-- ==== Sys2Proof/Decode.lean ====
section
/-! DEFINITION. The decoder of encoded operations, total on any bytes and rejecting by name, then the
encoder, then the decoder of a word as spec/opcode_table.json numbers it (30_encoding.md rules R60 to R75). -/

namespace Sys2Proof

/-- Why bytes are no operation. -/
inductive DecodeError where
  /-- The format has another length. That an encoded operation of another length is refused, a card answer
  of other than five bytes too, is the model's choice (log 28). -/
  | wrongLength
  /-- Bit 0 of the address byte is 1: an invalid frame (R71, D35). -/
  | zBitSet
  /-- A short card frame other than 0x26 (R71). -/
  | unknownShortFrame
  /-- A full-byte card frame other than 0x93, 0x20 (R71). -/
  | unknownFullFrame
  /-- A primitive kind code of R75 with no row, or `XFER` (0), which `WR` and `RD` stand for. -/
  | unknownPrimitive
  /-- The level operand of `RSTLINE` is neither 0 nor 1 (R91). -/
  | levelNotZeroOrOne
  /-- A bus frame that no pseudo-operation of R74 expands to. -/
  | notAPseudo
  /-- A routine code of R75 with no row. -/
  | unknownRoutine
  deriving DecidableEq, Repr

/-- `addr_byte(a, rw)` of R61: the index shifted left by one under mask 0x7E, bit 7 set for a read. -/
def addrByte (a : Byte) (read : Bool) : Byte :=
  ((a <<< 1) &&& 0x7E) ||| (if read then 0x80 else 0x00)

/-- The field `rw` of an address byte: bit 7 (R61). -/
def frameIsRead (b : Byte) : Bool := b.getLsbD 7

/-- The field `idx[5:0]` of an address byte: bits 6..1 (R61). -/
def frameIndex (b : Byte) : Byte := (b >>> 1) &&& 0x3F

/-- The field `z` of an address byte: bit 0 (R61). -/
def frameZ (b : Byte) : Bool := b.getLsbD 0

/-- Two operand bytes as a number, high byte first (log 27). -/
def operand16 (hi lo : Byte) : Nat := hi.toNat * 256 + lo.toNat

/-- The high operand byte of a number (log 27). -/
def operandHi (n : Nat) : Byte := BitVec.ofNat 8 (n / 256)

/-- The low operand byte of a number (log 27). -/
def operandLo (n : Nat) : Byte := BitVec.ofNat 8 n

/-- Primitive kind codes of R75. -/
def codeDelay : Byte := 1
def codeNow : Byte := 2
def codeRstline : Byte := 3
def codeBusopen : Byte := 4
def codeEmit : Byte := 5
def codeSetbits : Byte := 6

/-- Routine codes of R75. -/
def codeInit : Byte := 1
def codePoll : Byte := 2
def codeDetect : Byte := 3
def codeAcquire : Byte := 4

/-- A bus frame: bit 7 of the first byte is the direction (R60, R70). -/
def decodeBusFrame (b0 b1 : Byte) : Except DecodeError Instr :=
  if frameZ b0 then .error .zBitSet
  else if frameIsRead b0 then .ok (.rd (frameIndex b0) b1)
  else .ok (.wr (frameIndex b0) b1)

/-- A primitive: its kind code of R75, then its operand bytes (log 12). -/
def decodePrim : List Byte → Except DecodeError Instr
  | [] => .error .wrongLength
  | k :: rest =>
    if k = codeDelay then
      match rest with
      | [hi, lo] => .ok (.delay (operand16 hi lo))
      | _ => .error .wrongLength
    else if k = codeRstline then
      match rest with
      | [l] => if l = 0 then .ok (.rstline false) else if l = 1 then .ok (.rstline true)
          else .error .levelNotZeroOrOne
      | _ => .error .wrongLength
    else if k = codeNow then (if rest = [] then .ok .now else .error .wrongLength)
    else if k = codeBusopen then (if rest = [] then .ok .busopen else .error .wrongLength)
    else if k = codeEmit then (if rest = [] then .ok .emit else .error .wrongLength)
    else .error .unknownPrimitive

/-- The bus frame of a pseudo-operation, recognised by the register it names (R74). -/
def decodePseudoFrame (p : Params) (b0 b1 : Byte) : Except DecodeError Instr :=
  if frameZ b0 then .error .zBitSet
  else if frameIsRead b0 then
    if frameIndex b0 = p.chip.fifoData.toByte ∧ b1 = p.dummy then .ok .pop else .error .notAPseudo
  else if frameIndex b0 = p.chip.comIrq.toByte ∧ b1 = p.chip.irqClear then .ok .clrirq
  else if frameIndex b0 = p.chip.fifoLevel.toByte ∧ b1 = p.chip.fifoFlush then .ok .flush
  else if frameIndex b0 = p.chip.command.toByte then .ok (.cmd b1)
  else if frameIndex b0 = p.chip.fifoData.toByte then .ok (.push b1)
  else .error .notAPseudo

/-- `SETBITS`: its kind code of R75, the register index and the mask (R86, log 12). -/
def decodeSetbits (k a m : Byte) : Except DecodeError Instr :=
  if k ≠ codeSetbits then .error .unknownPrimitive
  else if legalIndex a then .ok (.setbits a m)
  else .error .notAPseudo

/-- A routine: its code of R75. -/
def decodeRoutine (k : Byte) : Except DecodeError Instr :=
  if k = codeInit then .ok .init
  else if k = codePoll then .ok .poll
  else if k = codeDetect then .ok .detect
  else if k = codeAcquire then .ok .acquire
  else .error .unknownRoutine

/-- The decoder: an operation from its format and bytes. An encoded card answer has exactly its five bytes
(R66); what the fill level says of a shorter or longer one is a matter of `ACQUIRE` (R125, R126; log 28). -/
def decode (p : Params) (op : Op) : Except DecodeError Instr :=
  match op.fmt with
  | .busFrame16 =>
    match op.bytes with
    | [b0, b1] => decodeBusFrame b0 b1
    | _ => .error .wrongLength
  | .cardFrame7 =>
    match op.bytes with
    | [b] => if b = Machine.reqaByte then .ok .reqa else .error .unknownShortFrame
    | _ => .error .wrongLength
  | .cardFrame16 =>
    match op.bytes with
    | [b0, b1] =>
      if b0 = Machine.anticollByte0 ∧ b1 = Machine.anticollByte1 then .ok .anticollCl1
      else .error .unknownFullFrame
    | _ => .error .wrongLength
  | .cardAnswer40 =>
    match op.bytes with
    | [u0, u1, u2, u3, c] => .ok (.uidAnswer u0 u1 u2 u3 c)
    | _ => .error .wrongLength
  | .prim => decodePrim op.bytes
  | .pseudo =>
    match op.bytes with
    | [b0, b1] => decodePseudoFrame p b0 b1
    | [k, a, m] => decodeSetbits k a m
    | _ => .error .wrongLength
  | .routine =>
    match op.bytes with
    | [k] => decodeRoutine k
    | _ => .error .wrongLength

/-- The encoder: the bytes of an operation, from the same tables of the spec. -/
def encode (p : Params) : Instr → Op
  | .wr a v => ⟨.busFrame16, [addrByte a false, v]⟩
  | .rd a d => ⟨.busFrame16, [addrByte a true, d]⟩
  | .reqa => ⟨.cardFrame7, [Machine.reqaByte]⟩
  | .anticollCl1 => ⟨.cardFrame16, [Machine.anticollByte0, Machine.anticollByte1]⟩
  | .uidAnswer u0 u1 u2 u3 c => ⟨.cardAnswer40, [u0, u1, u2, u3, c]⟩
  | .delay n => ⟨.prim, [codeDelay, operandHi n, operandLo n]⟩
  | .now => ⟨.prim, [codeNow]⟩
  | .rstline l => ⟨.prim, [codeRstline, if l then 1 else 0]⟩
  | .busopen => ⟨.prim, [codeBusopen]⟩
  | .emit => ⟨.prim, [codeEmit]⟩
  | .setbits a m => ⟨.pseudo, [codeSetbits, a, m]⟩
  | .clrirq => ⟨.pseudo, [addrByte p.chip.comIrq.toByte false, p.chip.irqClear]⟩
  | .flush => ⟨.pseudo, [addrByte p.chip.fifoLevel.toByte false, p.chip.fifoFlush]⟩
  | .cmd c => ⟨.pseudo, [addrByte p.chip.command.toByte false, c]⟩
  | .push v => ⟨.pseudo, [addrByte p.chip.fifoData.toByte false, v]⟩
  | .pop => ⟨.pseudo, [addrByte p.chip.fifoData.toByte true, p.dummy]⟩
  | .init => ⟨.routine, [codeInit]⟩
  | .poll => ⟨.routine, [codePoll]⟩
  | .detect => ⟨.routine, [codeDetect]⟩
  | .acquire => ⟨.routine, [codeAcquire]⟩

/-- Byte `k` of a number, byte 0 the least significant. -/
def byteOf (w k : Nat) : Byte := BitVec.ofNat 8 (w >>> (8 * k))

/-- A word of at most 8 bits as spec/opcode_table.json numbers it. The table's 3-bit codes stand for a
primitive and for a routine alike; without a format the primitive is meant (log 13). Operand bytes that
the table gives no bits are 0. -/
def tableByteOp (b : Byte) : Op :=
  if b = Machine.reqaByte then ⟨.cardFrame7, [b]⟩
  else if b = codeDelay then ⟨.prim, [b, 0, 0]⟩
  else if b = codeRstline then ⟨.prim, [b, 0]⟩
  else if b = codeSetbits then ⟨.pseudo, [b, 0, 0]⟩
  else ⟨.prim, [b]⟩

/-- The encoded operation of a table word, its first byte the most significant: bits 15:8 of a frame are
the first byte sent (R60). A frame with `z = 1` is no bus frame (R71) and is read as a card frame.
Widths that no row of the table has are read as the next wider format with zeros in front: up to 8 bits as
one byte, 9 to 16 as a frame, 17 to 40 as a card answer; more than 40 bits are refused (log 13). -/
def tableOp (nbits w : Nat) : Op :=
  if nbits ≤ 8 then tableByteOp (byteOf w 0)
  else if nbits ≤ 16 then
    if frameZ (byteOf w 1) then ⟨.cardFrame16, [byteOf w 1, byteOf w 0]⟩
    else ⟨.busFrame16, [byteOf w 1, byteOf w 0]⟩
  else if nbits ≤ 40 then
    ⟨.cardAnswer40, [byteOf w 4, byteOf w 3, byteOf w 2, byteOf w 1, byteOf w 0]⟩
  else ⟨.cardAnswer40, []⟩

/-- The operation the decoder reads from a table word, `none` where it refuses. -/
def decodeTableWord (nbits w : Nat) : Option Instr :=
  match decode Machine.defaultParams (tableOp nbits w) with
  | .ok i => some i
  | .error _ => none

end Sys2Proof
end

********

- _ASSIGNMENT_: Where does the string "stand" occur in the material? Copy every line where it does.

- _RESULT FOR THIS TASK_:
  /-- A primitive kind code of R75 with no row, or `XFER` (0), which `WR` and `RD` stand for. -/
/-- A word of at most 8 bits as spec/opcode_table.json numbers it. The table's 3-bit codes stand for a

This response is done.